The Federalist | Nov 28, 2020 | 0
Federal Judge Blasts Qualified Immunity then Grants it Anyway
Another local cop got away with abusing an individual’s rights thanks to qualified immunity and the incorporation doctrine.
U.S. District Court Judge Carlton W. Reeves wrote a stinging rebuke of the doctrine of qualified immunity before granting it to Richland Police Department Officer Nick McClendon.
“The Constitution says everyone is entitled to equal protection of the law—even at the hands of law enforcement. Over the decades, however, judges have invented a legal doctrine to protect law enforcement officers from having to face any consequences for wrongdoing. The doctrine is called ‘qualified immunity.’ In real life it operates like absolute immunity,” Reeves wrote.
And then the judge proved his own point, letting the Mississippi cop walk away without facing any consequences after an allegedly unwarranted traffic stop and vehicle search that did $4,000 damage to Clarence Jamison’s Mercedes.
“This Court is required to apply the law as stated by the Supreme Court. Under that law, the officer who transformed a short traffic stop into an almost two-hour, life-altering ordeal is entitled to qualified immunity. The officer’s motion seeking as much is therefore granted.”
According to court documents, the McClendon told Jamison he pulled him over because the temporary tag on the vehicle was “folded up,” probably due to the wind. McClendon lied about why he needed to search the car, claiming he’d gotten a phone call reporting 10 kilos of cocaine in the Mercedes and pressed him five times to consent to the search and ultimately deployed a canine. There was no such call. The ensuing search lasted an hour-and-a-half and causes significant damage to the car. Police did not find any drugs or contraband in the vehicle.
Jamison sued in federal court, claiming McClendon violated the Fourth Amendment by “falsely stopping him, searching his car, and detaining him,” and “recklessly and deliberately causing significant damage to [his] car by conducting an unlawful search of the car in an objectively unreasonable manner amounting to an unlawful seizure of his property.” He also sued for a violation of the 14th Amendment Amendment, claiming McClendon used “race as a motivating factor in the decision to stop him, search his car, and detain him.”
Ironically, the 14th Amendment was Jamison’s undoing. Were it not for the dubious “incorporation doctrine” made up by the Supreme Crout based on the 14th Amendment that purportedly empowers the federal government to apply the Bill of Rights to the states, this case would have never gone to federal court. Jamison would have sued in state court based on the Mississippi Constitution’s bill of rights. Furthermore, were it not for the 14th Amendment and the incorporation doctrine, there would be no federal qualified immunity to shield cops like McClendon from the legal consequences of their actions.

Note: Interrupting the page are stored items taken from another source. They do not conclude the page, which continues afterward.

-- ==== Sys2Proof/Machine/Calendar.lean ====
section
/-! DEFINITION. The contour calendar's evaluation (R190-R192, R194, R196, R198), which follows the observers, and the row
MOVER_CUTOFF that updates a mover's observer. -/
namespace Sys2Proof.Machine

/-- Position `ns` after the reading that the estimate stands for, in units with 8 fraction bits (R190). -/
def Observer.ahead (o : Observer) (ns : Nat) : Int :=
  roundDiv (o.x * 2000000000000000000 + o.v * ns * 2000000000 + o.a * 256 * ns * ns) 512000000000000000000

/-- Cycles since the axis's range last took its turn (R28). -/
def Head.sinceTurn (h : Head) (a : Axis) : Nat :=
  let d := max (h.divisorOf a.range) 1
  (h.time.cycle + d - a.place.phase % d) % d

/-- Does the calendar evaluate (R190, R198)? -/
def Head.calendarRuns (h : Head) : Bool :=
  h.commands && h.net.running
    && ((h.inMode [.commission, .service, .rescue] && !h.supervised) || (h.sys.mode = .idle && h.net.kind = .base))

/-- Does a coordinate cross on the path from `x1` to `x2`, both with 8 fraction bits (R191)? -/
def crossesPath (dir : Nat) (coord x1 x2 : Int) : Bool :=
  let c := coord * 256
  let up : Bool := x1 < c && c ≤ x2
  let down : Bool := x1 > c && c ≥ x2
  if dir = 1 then up else if dir = 2 then down else up || down

/-- t* less the opening of its cycle, in ns, rounded down (R191). -/
def crossingNs (c : Nat) (coord x1 x2 : Int) : Nat := (coord * 256 - x1).natAbs * c / (x2 - x1).natAbs

/-- A WAITING entry returns to ARMED at an estimate (16 fraction bits) that lies HYST on the near side (R192). -/
def rearms (dir : Nat) (coord : Int) (hyst : Nat) (x : Int) : Bool :=
  let c := coord * 65536
  let d : Int := (hyst * 65536 : Nat)
  if dir = 1 then x ≤ c - d else if dir = 2 then x ≥ c + d else d ≤ (x - c).natAbs

/-- An entry against a mover's path: the entry as it now stands, and how it fired (R191, R192, R196, R198). -/
def Head.evaluateEntry (h : Head) (m : Mover) (e : CalEntry) (x1 x2 : Int) (since : Option Int) :
    CalEntry × Option Fired :=
  let e := if e.state = .waiting && rearms e.dir e.coord e.hyst m.here then { e with state := .armed } else e
  if e.state ≠ .armed then (e, none)
  else
    let here := crossesPath e.dir e.coord x1 x2
    let earlier : Bool := e.missed || since.any fun x => crossesPath e.dir e.coord x x2
    if here || earlier then
      (e, some { entry := e, offset := if here then crossingNs h.cycleNs e.coord x1 x2 else 0
                 predicted := m.obs.state = .predicting, late := e.missed || since.isSome })
    else (e, none)

/-- Insert by crossing instant, a tie going to the lower entry number (R196). -/
def insertFired (f : Fired) : List Fired → List Fired
  | [] => [f]
  | g :: rest =>
    if f.offset < g.offset || (f.offset = g.offset && f.entry.entry < g.entry.entry) then f :: g :: rest
    else g :: insertFired f rest

/-- What REARM makes of a fired entry, with its counts (R192, GET_CONTOUR). -/
def Head.spend (h : Head) (e : CalEntry) : Head :=
  if e.rearm then
    h.putEntry { e with state := .waiting, fired := satInc (2 ^ 32 - 1) e.fired, last := h.time.cycle + 1, missed := false }
  else h.freeEntry e.entry

/-- Does the entry's mover axis stand in BELAY (R198)? -/
def Head.moverBelayed (h : Head) (mover : Nat) : Bool :=
  (h.mover? mover).any fun m => (h.axis? m.axis).any fun a => a.state = .belay

/-- A fired NODE_ACTION joins its branch's queue in cycle k (R193, R194, R197, R198). -/
def Head.queueAction (h : Head) (f : Fired) : Head :=
  let e := f.entry
  let node := field e.param 0 2
  let cycle := h.time.cycle + 1
  let offset := min 63 (roundDiv (f.offset * 64) h.cycleNs).toNat
  let data := pack [(1, offset), (1, field e.param 2 1), (2, field e.param 4 2), (1, cycle % 256)] ++ e.param.drop 6
  if h.moverBelayed e.mover then h.contourFailed e.mover e.entry 2
  else if (h.position? node).isNone then h.contourFailed e.mover e.entry 1
  else match h.queueRequest node 0x04 data (some e.entry) with
    | none => h.contourFailed e.mover e.entry 4
    | some h => { h with cal := { h.cal with actions := h.cal.actions ++
        [{ entry := e.entry, mover := e.mover, node, code := field e.param 4 2, cyc8 := cycle % 256, cycle := h.time.cycle }] } }

/-- The path of a mover in the next cycle: x₁, x₂, and after a takeover the last x̂ that the other head mirrored
(R190, R198). DEDUCED (log 21). DEDUCED (log 93). -/
def Head.moverPath (h : Head) (m : Mover) : Int × Int × Option Int :=
  let behind := ((h.axis? m.axis).map fun a => h.sinceTurn a).getD 0 * h.cycleNs
  (m.obs.ahead (behind + h.cycleNs), m.obs.ahead (behind + 2 * h.cycleNs),
    if h.peer.calResume then m.calX.map fun x => x * 256 else none)

/-- The calendar's evaluation in cycle k (R190-R192, R196): at most 256 entries fire, and those beyond keep what
they missed.  A mover without a fix crosses nothing (R256). DEDUCED (log 21, log 93). -/
def Head.evaluateCalendar (h : Head) : Head :=
  let h := { h with cal := { h.cal with evaluated := true } }
  if !h.calendarRuns then h
  else
    let (h, fired) := h.cal.entries.foldl (init := (h, ([] : List Fired))) fun (acc : Head × List Fired) (e : CalEntry) =>
      match acc.1.mover? e.mover with
      | none => acc
      | some m =>
        if m.track ≠ e.track || m.obs.state = .noFix then acc
        else
          let (x1, x2, since) := h.moverPath m
          let (e', f) := acc.1.evaluateEntry m e x1 x2 since
          (if e' = e then acc.1 else acc.1.putEntry e', match f with
            | some f => insertFired f acc.2
            | none => acc.2)
    let now := fired.take 256
    let h := (fired.drop 256).foldl (init := h) fun (h : Head) (f : Fired) =>
      h.putEntry { f.entry with missed := true }
    let h := now.foldl (init := h) fun (h : Head) (f : Fired) =>
      let h := h.spend f.entry
      if f.entry.action = 7 then h.queueAction f else h
    { h with
      cal := { h.cal with fired := h.cal.fired ++ now }
      peer := { h.peer with calResume := false }
      movers := h.movers.map fun m => { m with calX := some m.centre } }

end Sys2Proof.Machine
end

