-- ==== Sys2Proof/Machine/Mirror.lean ====
section
/-! DEFINITION. What one axis or mover gives the mirror (Tables 08-5, 12-6, 15-4, 15-5), the sections an active head sends
(R379, R381), and how the records are read again (R383). -/
namespace Sys2Proof.Machine

/-! ### Loop state (Table 08-5) -/

def Loop.bytes (l : Loop) : List Byte :=
  leInt 4 l.ix ++ leInt 4 l.iv ++ leInt 3 l.s ++ leInt 3 l.lastCmd ++ leBytes 2 l.sticky.toNat

/-- The loop state as its axis reads it: a linear segment uses LAST_CMD and STICKY only (R225). -/
def Axis.loopBytes (a : Axis) : List Byte :=
  if a.linear then ({ lastCmd := a.loop.lastCmd, sticky := a.loop.sticky } : Loop).bytes else a.loop.bytes

/-- Loop state read from its 16 bytes. -/
def Loop.read (l : Loop) (b : List Byte) : Loop :=
  { l with ix := sfield b 0 4, iv := sfield b 4 4, s := sfield b 8 3, lastCmd := sfield b 11 3
           sticky := BitVec.ofNat 16 (field b 14 2) }

def moveCode : MoveState → Nat
  | .idle => 0 | .moving => 1 | .stopping => 2 | .faultStop => 3
def moveOf : Nat → MoveState
  | 1 => .moving | 2 => .stopping | 3 => .faultStop | _ => .idle

/-! ### Stepper axes (Tables 12-6 and 15-5) -/

def stepCode : StepState → Nat
  | .idle => 0 | .moving => 1 | .stopping => 2 | .homing => 3
def stepOf : Nat → StepState
  | 1 => .moving | 2 => .stopping | 3 => .homing | _ => .idle

/-- The field input that a stepper axis names: 0 LIMIT_POS, 1 LIMIT_NEG, 2 HOME_INPUT. -/
def Stepper.inputOf (s : Stepper) : Nat → Nat
  | 0 => s.cfg.limitPos | 1 => s.cfg.limitNeg | _ => s.cfg.homeInput

/-- A named input is active: at its active level, or chattering while CHATTER is latched (R334, R338). -/
def Head.stepInput (h : Head) (s : Stepper) (k : Nat) : Bool :=
  let n := s.inputOf k
  n < 32 && ((s.flags.getLsbD 7 && h.latched (srcInput n) 2) || (h.fieldIn n).level = bit s.cfg.inputLevel k)

/-- STEP_FLAGS: the latched bits with the conditions that stand (Table 12-6). -/
def Head.stepFlags (h : Head) (a : Axis) : Nat :=
  let s := a.step
  let vel := (s.at h.now).2
  (s.flags &&& 0x1FC1).toNat + flag (!s.atRest) 1 + flag (vel < 0) 2 + flag (h.stepInput s 0) 3 + flag (h.stepInput s 1) 4
    + flag (s.amplitude = s.cfg.iMax) 5

/-- A stepper's mirror record (Table 15-5). -/
def Head.stepRecord (h : Head) (a : Axis) : List Byte :=
  let (p, v) := a.step.at h.now
  leInt 4 (roundDiv p 65536) ++ leInt 4 v ++ leInt 4 a.step.target
    ++ pack [(2, h.stepFlags a), (1, stepCode a.step.state), (1, 0)]

/-! ### Sections -/

/-- A mirror section of this cycle: kept for the heartbeat's MIRROR_CRC, and sent (R379, R380). -/
def Head.mirror (h : Head) (kind count first : Nat) (body : List Byte) : Head :=
  if h.sys.role = .active then
    ({ h with peer := { h.peer with sections := h.peer.sections ++ [body] } }).sendSection kind count first body
  else h

/-- The axis at a local index of a node, local steppers apart (LOCATION, R99). -/
def Head.axisAt? (h : Head) (node i : Nat) : Option Axis :=
  h.axes.find? fun a => a.kind ≠ .mover && !a.localStep && a.location % 8192 = node + 1024 * i

/-- The AXIS section of a node (R381). -/
def Head.mirrorNode (h : Head) (node axes : Nat) : Head :=
  h.mirror 2 axes node <| (List.range axes).foldl (init := []) fun acc i => acc ++ match h.axisAt? node i with
    | some a => if a.kind = .stepper then h.stepRecord a else a.loopBytes
    | none => List.replicate 16 0

/-- The profile generator's TARGET of a mirror record, units. -/
def Motion.goal (m : Motion) : Int := match m.waitTarget, m.plan with
  | some t, _ => t
  | none, some p => p.target
  | none, none => roundDiv m.xSet 65536

/-- The MOVER record of a mover axis or rotary axis (Table 15-4). -/
def Head.moverRecord (h : Head) (a : Axis) : List Byte :=
  let mover := h.moverOfAxis? a.id
  let m := a.motion
  let ends := mover.bind fun x => runEnds (h.held x.id)
  let count := (mover.map fun x => (h.held x.id).length).getD 0
  let dwell := match m.dwellEnd with
    | some e => min 60000 ((h.now + m.holdDwell * 1000000 - e) / 1000000)
    | none => 60000
  (h.obsOf a).bytes ++ a.loop.bytes ++ leInt 6 m.xSet ++ leInt 4 m.vSet ++ leInt 4 m.aSet ++ leInt 4 m.goal
    ++ pack [(1, moveCode m.move + 4 * m.set + flag m.brakeRelease 4), (1, count), (2, (ends.map fun e => e.1).getD 0xFFFF),
      (1, (mover.map fun x => x.track).getD 0xFF), (1, match a.state with | .disabled => 0 | .enabled => 1 | .belay => 2),
      (2, match mover with | some x => x.id | none => 0x1000 + a.id), (2, dwell)]

/-- Send the MOVER record of an axis whose graph has committed (R381). -/
def Head.mirrorMover (h : Head) (a : Axis) : Head := h.mirror 3 1 0 (h.moverRecord a)

/-! ### Claims (R375) -/

/-- Is one claim greater than another? -/
def claimGreater (c d : Nat) : Bool :=
  let n := (c / 16 % 4096 + 4096 - d / 16 % 4096) % 4096
  (1 ≤ n && n ≤ 2047) || (n = 0 && c % 16 > d % 16)

/-- A valid uplink frame carries this claim: its epoch is remembered for 64 cycles (R388), and a claim greater than the
own one is counted, by cycles, toward deposition (R392). -/
def Head.noteClaim (h : Head) (claim : Nat) : Head :=
  let k := h.time.cycle
  let seen := (claim / 16, k) :: h.peer.seen.filter fun s => s ≠ (claim / 16, k) && s.2 + 64 > k
  let run := h.peer.deposeRun
  let run := if h.commands && claimGreater claim h.claim then
      (if run.2 = k && run.1 > 0 then run else if run.2 + 1 = k then (run.1 + 1, k) else (1, k))
    else run
  { h with peer := { h.peer with seen, deposeRun := run } }

end Sys2Proof.Machine
end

Because Americans are conditioned to make everything into a federal case, people typically sue police for using excessive force or other types of misconduct through the federal court system under the U.S. Bill of Rights. But through a series of Supreme Court opinions, federal courts created a qualified immunity defense out of thin air, making it nearly impossible to hold law enforcement officers responsible for actions taken in the line of duty. In order to move ahead with a suit, the plaintiff must establish that it was “clearly established” that the officer’s action was unconstitutional. The “clearly established” test erects an almost insurmountable hurdle to those trying to prove excessive force or a violation of their rights.
Through the incorporation doctrine and the application of the federal Bill of Rights to state and local governments, this system protects police officers in every city, county and state in the U.S. — from Honolulu, Hawaii to West Quoddy Head, Maine.
A decentralized system where cases were heard under state law and state constitutions would undoubtedly have problems. Some states would probably extend almost complete protection to law enforcement officers just like the federalized system. But surely some would be better. In fact, Colorado recently passed a law creating a state cause of action in state courts to sue police officers when they infringe on “any constitutional right secured by the bill of rights of the Colorado constitution.” The law specifically states that qualified immunity “is not a defense” to such civil action.
The lesson here is pretty clear. Government protects its own.
Centralized power almost never benefits the average person in the long-run. The very existence of qualified immunity reinforces an ugly truth. We can’t trust the federal government to protect our rights. It almost always defers to government power.